Word for word, return the lines from the start of the entries below through the line that has "def Claim.WindowsOpenAndClose : Prop".

Collected data:
◇ ◇ ◇ ◇

/-- R269, R270: windows. While no frame runs an OPEN of a closed window over installed memory opens it with its entry, and a CLOSE
closes it at the checkers and waits for the close to be done, which completes it; while frames run both are held, and take
effect in the window phase of the seam. -/
def Claim.WindowsOpenAndClose : Prop :=
  ∀ (s : State) (h : Hdr) (w : Nat) (e : List Byte), alive s = true → Admitted s h → 2 ≤ s.glob.jobState → s.glob.jobState ≤ 5 →
    w < 256 → e.length = 32 → windowBad e = none → heldCount s < 256 →
    (s.frame.live = false →
      ((window s w).isOpen = false → installed s (windowOf e).base (windowOf e).length = true →
        Answers (.openWindow h w e) s (fun t =>
          window t w = { windowOf e with closing := (window s w).closing } ∧ w ∈ t.job.opened ∧
          (∀ v, v ≠ w → window t v = window s v) ∧ t.mem = s.mem ∧ t.fab.routes = s.fab.routes)) ∧
      ((window s w).isOpen = true → Answers (.closeWindow h w) s (fun t =>
        t = { s with fab := { s.fab with windows := t.fab.windows }, rings := { s.rings with held := s.rings.held ++ [⟨h, .closing w, false⟩] } } ∧
        (window t w).isOpen = false ∧ (window t w).closing = true ∧ ∀ v, v ≠ w → window t v = window s v))) ∧
    (s.frame.live = true →
      exec (.openWindow h w e) s = .next { s with rings := { s.rings with held := s.rings.held ++ [⟨h, .openWindow w e, pastSwitch s⟩] } } ∧
      exec (.closeWindow h w) s = .next { s with rings := { s.rings with held := s.rings.held ++ [⟨h, .closeWindow w, pastSwitch s⟩] } }) ∧
    ((window s w).closing = true → Answers (.windowCloseDone w) s (fun t =>
      (window t w).closing = false ∧ (window t w).isOpen = (window s w).isOpen ∧ t.cnt = (devEvent s 0x5B 1).cnt ∧
      (∀ x ∈ t.rings.held, x.op ≠ .closing w) ∧ t.mem = s.mem ∧ t.frame = s.frame)) ∧
    (s.frame.seam = true → s.frame.phase = 2 → s.rings.held = [⟨h, .closeWindow w, false⟩] → (window s w).isOpen = true →
      Answers .windowPhase s (fun t =>
        (window t w).isOpen = false ∧ (window t w).closing = true ∧ t.rings.held = [⟨h, .closing w, false⟩] ∧ t.streams = [] ∧
        t.frame = { s.frame with phase := 3 } ∧ t.mem = s.mem))

/-- R130, R359, R371: descriptors of the supervisor's own. A snapshot is taken at once while no frame runs and the previous record is written
whole, and held for the seam otherwise (the model's choice, log 66); a test request makes the Folio due, by its deadline, and waits for the test; a mask operation whose record decodes
and runs, once what other devices hold is here, completes with what it did (log 49). -/
def Claim.SnapshotTestAndMaskDescriptors : Prop :=
  ∀ (s : State) (h : Hdr) (n d rec : Nat), alive s = true → Admitted s h → s.rings.host = 0 → heldCount s < 256 → n < 68 →
    d < 2 ^ 32 → rec < 2 ^ 48 →
    (2 ≤ s.glob.jobState → s.glob.jobState ≤ 5 →
      (s.frame.live = false → captureBusy s = false → exec (.counterSnapshot h) s = .next (complete (capture s false true) h 0 0)) ∧
      (s.frame.live = true ∨ captureBusy s = true → exec (.counterSnapshot h) s = .next
        { s with rings := { s.rings with held := s.rings.held ++ [⟨h, .snapshot, pastSwitch s⟩] } })) ∧
    (s.glob.jobState = 2 ∨ s.glob.jobState = 4 ∨ s.glob.jobState = 5 → s.scan.available = true →
      Answers (.testRequest h n d) s (fun t =>
        t = { s with scan := { s.scan with due := t.scan.due }, rings := { s.rings with held := s.rings.held ++ [⟨h, .test n, pastSwitch s⟩] } } ∧
        ∃ x ∈ t.scan.due, x.folio = n ∧ x.deadlineAt ≤ timeSec s.time.now + (if d = 0 then 86400 else d))) ∧
    (s.glob.jobState = 2 ∨ s.glob.jobState = 3 ∨ s.glob.jobState = 5 →
      readsBad s (maskRecReads s rec) = none →
      let u := noteReads s (maskRecReads s rec)
      let x : Held := ⟨h, .maskOp rec, false⟩
      (∀ r v t, decodeMask u rec = .ok r →
        fetchMask { u with rings := { u.rings with held := u.rings.held ++ [x] } } { tag := 0, dst := 0, idx := rec, cls := 1 } r = (v, some (t, none)) →
        exec (.maskOp h rec) s = .next (complete { t with rings := { t.rings with held := t.rings.held.erase x } } h 0 0)) ∧
      (∀ e, decodeMask u rec = .error e → e.code = 0x11 →
        exec (.maskOp h rec) s = .next (complete u h 0x11 e.detail)))

/-- Windows open and close; snapshots, test requests and mask operations. -/
def Obligations.WindowsAndRequests : Prop :=
  Claim.WindowsOpenAndClose ∧ Claim.SnapshotTestAndMaskDescriptors

/-! ### The frame -/

/-- R34, R37, R43, R49: the frame tick. After the seam of a running job the tick begins the frame that the seam has advanced to: its
stroke region opens at cycle and Ductus clock 0, with no stall counted and no stroke issued; before the seam it does nothing.
A STARTING job whose START_FRAME has come runs from it, unless the scheduler core that starts it is stopped (R304): RUNNING, in the
stroke region, with the Ductus of that frame. -/
def Obligations.FrameTickBeginsTheFrame : Prop :=
  ∀ s : State, alive s = true → s.time.period ≠ 0 → s.fab.holdNext = [] → s.rings.writes = [] → s.mem.bad = [] → s.mem.corr = [] →
    s.train.asSpare = none →
    (s.frame.live = true → s.frame.seam = true → s.frame.phase = 7 → jobPhase s = 4 → Answers .frameTick s (fun t =>
      t.frame = { freshFrame s s.frame.number with region := true, blocked := t.frame.blocked } ∧ t.mem = s.mem ∧
      t.job = s.job ∧ t.glob = s.glob ∧ t.rings = s.rings ∧
      t.flt = { s.flt with region := s.flt.region ++ s.flt.inSeam, inSeam := [] } ∧ t.folios = s.folios)) ∧
    (s.frame.live = true → s.frame.seam = false → exec .frameTick s = .next s) ∧
    (s.frame.live = false → s.glob.jobState = 3 → laterFrame s.job.blk.startFrame (tickNumber s) = false →
      s.boot.schedDown = false → s.train.retake = none → s.job.blk.ckptInterval = 0 → s.colo.interval = 0 → s.rings.held = [] → Answers .frameTick s (fun t =>
        t.glob.jobState = 4 ∧ t.frame.live = true ∧ t.frame.region = true ∧ t.frame.cycle = 0 ∧ t.frame.clock = 0 ∧
        t.frame.number = tickNumber s ∧ t.frame.current = overlayAt s (tickNumber s) s.job.blk.startFrame ∧
        t.frame.issued = [] ∧ t.job = { s.job with f0 := s.job.blk.startFrame } ∧ t.mem.cells = s.mem.cells)) ∧
    (s.frame.live = false → s.glob.jobState ≤ 2 ∨ s.boot.schedDown = true → Answers .frameTick s (fun t =>
      t.frame = freshFrame s (tickNumber s) ∧ t.mem = s.mem ∧ t.job = s.job ∧ t.glob = s.glob ∧ t.rings = s.rings))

◇ ◇ ◇ ◇

#### Task result:
/-- R269, R270: windows. While no frame runs an OPEN of a closed window over installed memory opens it with its entry, and a CLOSE
closes it at the checkers and waits for the close to be done, which completes it; while frames run both are held, and take
effect in the window phase of the seam. -/
def Claim.WindowsOpenAndClose : Prop :=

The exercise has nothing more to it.